The Murray’s Guide to Beer and Cheese

beer cheese pairing guide

Cheese and beer both offer incredible variety. Lagers to lambics, bloomy rinds to blues—the taxonomic kingdom of each is vast. And, of course, beer goes with cheese are a natural duo. But with so many options, how do you go about selecting the proper pairing of each? We put together this guide to answer that very question. Presenting: The Murray’s Guide to Beer & Cheese.

Brie + Belgian Pale Ale

Decadent, buttery cheeses, like double and triple crèmes, call for relatively bubbly brews to cut through the richness. The best beer for that is a Belgian ale, either pale or golden—the kind that comes in a corked bottle that you pop like champagne. The cork signals in-bottle fermentation, which provides the proper effervescence.

Cheddar + IPA

Why do these two work so well together? An IPA is hoppy and bitter, which holds up well alongside the crumbly, acidic properties of a traditional cheddar.

Gouda + Stout

A well-aged gouda has a wonderfully caramelly, butterscotchy quality, and calls for a beer that is just as full-bodied and subtly sweet.
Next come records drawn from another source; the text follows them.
-- ==== Sys2Proof/WellFormed.lean ====
section
/-! DEFINITION. What each instruction word names (operands, registers written, slot) and the checks of spec 02 R52 that
depend on the word alone: fields in range, sources that fit their consumer (R40 to R44), register runs (R5), slots (R35). -/

namespace Sys2Proof

/-- The format a single source is read in (03 R73). `any` accepts every tag. -/
inductive Use where
  | any | i32 | f32 | h16 | i16 | i8 | t8
  deriving DecidableEq, Repr, Inhabited

/-- Operand numbers of the format-tag trap (18 R325): 0 d, 1 a, 2 b, 3 c. -/
structure SrcUse where
  opnd : Nat
  src : Src
  use : Use
  deriving DecidableEq, Repr, Inhabited

/-- A run of main-file registers read as an operand; `tag` none accepts every tag, else that tag or RAW (03 R73). -/
structure RunUse where
  opnd : Nat
  first : Nat
  n : Nat
  tag : Option Tag
  deriving DecidableEq, Repr, Inhabited

/-- What a word names. `word` is false for the events, which have no encoding. -/
structure Info where
  word : Bool := true
  pred : Pred := ⟨false, 0⟩
  srcs : List SrcUse := []
  runs : List RunUse := []
  /-- constants that stand for a pair (02 R43) -/
  pairConsts : List Nat := []
  writes : List (Nat × Nat) := []
  cap : Option Nat := none
  long : Option Long := none
  even : List Nat := []
  affs : List Nat := []
  /-- bounds and combinations that the entry itself gives -/
  ok : Bool := true
  deriving DecidableEq, Repr, Inhabited

/-! ## Constants -/

/-- Entries 0 to 31 of R43 as integers. -/
def constInt (i : Nat) : Int :=
  if i ≤ 16 then i
  else if i ≤ 24 then 16 - (i : Int)
  else [32, 64, 128, 255, 256, 1024, 65535].getD (i - 25) 0

/-- May constant entry i stand for a source read in this format? (02 R43) -/
def constFits (u : Use) (i : Nat) : Bool :=
  match u with
  | .any | .f32 | .h16 => decide (i < 64)
  | .t8 => decide (i < 63)
  | .i32 => decide (i < 32)
  | .i16 => decide (i < 32 ∧ -32768 ≤ constInt i ∧ constInt i ≤ 65535)
  | .i8 => decide (i < 32 ∧ -128 ≤ constInt i ∧ constInt i ≤ 255)

/-- A source field in range and fit for its consumer (02 R40, R43, R44). -/
def SrcUse.wf (s : SrcUse) : Bool :=
  match s.src with
  | .v n => decide (n < 256)
  | .o n => decide (n < 8)
  | .ll => true
  | .const i => constFits s.use i
  | .special _ => s.use == .any || s.use == .i32

def Pred.wf (p : Pred) : Bool := decide (p.reg < 256) && !(p.inv && p.reg == 0)

/-- Slot and lookahead (02 R35). -/
def Long.wf (l : Long) (writes : Bool) : Bool :=
  l.pred.wf && (decide (l.slot < 12 ∧ l.look < 16) || (l.slot == 15 && l.look == 15 && !writes))

def Info.wf (x : Info) : Bool :=
  x.word && x.ok && x.pred.wf &&
  x.srcs.all SrcUse.wf &&
  x.runs.all (fun r => decide (r.first + r.n ≤ 256)) &&
  x.pairConsts.all (fun i => decide (i < 32)) &&
  x.writes.all (fun r => decide (r.1 + r.2 ≤ 256)) &&
  x.even.all (fun r => r % 2 == 0) &&
  x.affs.all (fun r => decide (r < 16)) &&
  (match x.cap with | none => true | some o => decide (o < 8) && !x.writes.isEmpty) &&
  (match x.long with | none => true | some l => l.wf (!x.writes.isEmpty))

/-! ## Builders -/

/-- A format A word that writes `n` registers from d. -/
def infoA (x : DstA) (n : Nat) (srcs : List SrcUse) : Info :=
  { pred := x.pred, srcs := srcs, writes := [(x.d, n)], cap := x.cap }

/-- Sources a, b, c in one format. -/
def useAll (u : Use) (l : List Src) : List SrcUse := l.zipIdx.map fun (s, i) => ⟨i + 1, s, u⟩

def IWidth.use : IWidth → Use
  | .w32 => .i32
  | .w16 => .i16
  | .w8 => .i8

def FoldOp.use : FoldOp → Use
  | .fadd => .f32
  | _ => .i32

def infoL (l : Long) : Info := { pred := l.pred, long := some l }

/-- A 64-bit pair as operand `o` (03 R73). -/
def Info.pair (x : Info) (o n : Nat) : Info :=
  { x with runs := x.runs ++ [⟨o, n, 2, some .w64⟩], even := x.even ++ [n] }

def Info.pairSrc (x : Info) (o : Nat) : PairSrc → Info
  | .v n => x.pair o n
  | .const i => { x with pairConsts := x.pairConsts ++ [i] }

def Info.src (x : Info) (o : Nat) (s : Src) (u : Use) : Info := { x with srcs := x.srcs ++ [⟨o, s, u⟩] }

def Info.run (x : Info) (o first n : Nat) (t : Option Tag) : Info := { x with runs := x.runs ++ [⟨o, first, n, t⟩] }

def Info.dst (x : Info) (first n : Nat) : Info := { x with writes := x.writes ++ [(first, n)] }

def Info.evenReg (x : Info) (n : Nat) : Info := { x with even := x.even ++ [n] }

def Info.check (x : Info) (b : Bool) : Info := { x with ok := x.ok && b }

def Info.aff (x : Info) (l : List Nat) : Info := { x with affs := x.affs ++ l }

/-- A constant offset is an integer entry of R43, never a special value (10 R180). -/
def offsetOk : Src → Bool
  | .special _ => false
  | _ => true

/-- An address with an offset (10 R180, R181). -/
def Info.addr (x : Info) : Addr → Info
  | .g p b => ((x.pair 1 p).src 2 b .i32).check (offsetOk b)
  | .s a b => ((x.src 1 a .i32).src 2 b .i32).check (offsetOk b)

/-- The address of an atomic (10 R192). -/
def Info.place (x : Info) : Place → Info
  | .g p => x.pair 1 p
  | .s a => x.src 1 a .i32

/-- Scope .b is not available to OS fields (10 R192). -/
def osOk : Option Scope → Bool
  | some .b => false
  | _ => true

def LdKind.regs : LdKind → Nat
  | .b64 => 2
  | .b128 _ => 4
  | _ => 1

def LdKind.bytes : LdKind → Nat
  | .s8 | .z8 => 1
  | .s16 | .z16 => 2
  | .b32 _ => 4
  | .b64 => 8
  | .b128 _ => 16

def StKind.regs : StKind → Nat
  | .b64 => 2
  | .b128 => 4
  | _ => 1

def StKind.bytes : StKind → Nat
  | .b8 => 1
  | .b16 => 2
  | .b32 => 4
  | .b64 => 8
  | .b128 => 16

def AtomArg.is64 : AtomArg → Bool
  | .b64 _ => true
  | .b32 _ => false

def Info.atomArg (x : Info) : AtomArg → Info
  | .b32 b => x.src 2 b .i32
  | .b64 b => x.pairSrc 2 b

/-! ## Shapes (02 R50, 14 R260) -/

/-- M, N and K of a shape code. -/
def shapeMNK (s : Nat) : Nat × Nat × Nat :=
  match s with
  | 0 => (8, 8, 1)
  | 1 => (8, 8, 2)
  | 2 => (16, 16, 1)
  | 3 => (16, 16, 2)
  | 4 => (16, 16, 4)
  | 5 => (32, 32, 1)
  | 6 => (32, 32, 2)
  | 7 => (64, 64, 1)
  | 8 => (32, 16, 2)
  | 9 => (16, 32, 2)
  | _ => (0, 0, 0)

/-- The legal codes of R50. -/
def shapeOk (f : TileFmt) (s : Nat) : Bool :=
  match f with
  | .h16 => [0, 1, 2, 3, 5].contains s
  | .t8 | .i8 => [2, 3, 4, 5, 6, 7, 8, 9].contains s
  | .t6 => [2, 3, 4, 5, 6, 7].contains s

def TileFmt.tag : TileFmt → Tag
  | .t6 => .t6p
  | .t8 => .t8x4
  | .h16 => .h16x2
  | .i8 => .i8x4

/-- Registers of an operand run of `e` elements (14 R260). -/
def TileFmt.regs (f : TileFmt) (e : Nat) : Nat :=
  match f with
  | .t6 => 3 * (e / 16)
  | .h16 => e / 2
  | _ => e / 4

/-- Registers of the a-run and of the b-run (14 R260). -/
def ctrRegs (f : TileFmt) (shape : Nat) : Nat × Nat :=
  let (m, n, k) := shapeMNK shape
  (f.regs (k * m), f.regs (k * n))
That’s the profile of a good stout, with notes of roasted coffee and dark chocolate.

Washed Rind + Trappist Ale

Washed rind cheese was born of Trappist beer, when one day, a monk notice an unwanted color on some cheese he was aging. He dipped a rag in some beer, rubbed it on the wheel, and both removed the coloring and inadvertently developed a new style of cheese. Naturally, one goes quite well with the other.

Alpine + Brown

The profile of an alpine cheese is nutty, roasty, and slightly sweet. That’s the very same profile of a brown ale as well. As one of our pairing principles goes: Like goes with like. It’s no wonder alpine cheese and brown ale is such an excellent match.

Blue + Barleywine

On a cheese plate, blue cheese is often paired with something sweet and fruity: toffee, molasses, caramel, dried stonefruits, etc. In beer form, this manifests as barleywine. It’s an ale with loads of character, anchored by a malty sweetness.

 

There’s plenty of room in each category to explore nuances and expressions, but so long as you stick with these principles, you can’t go wrong. Happy pairing!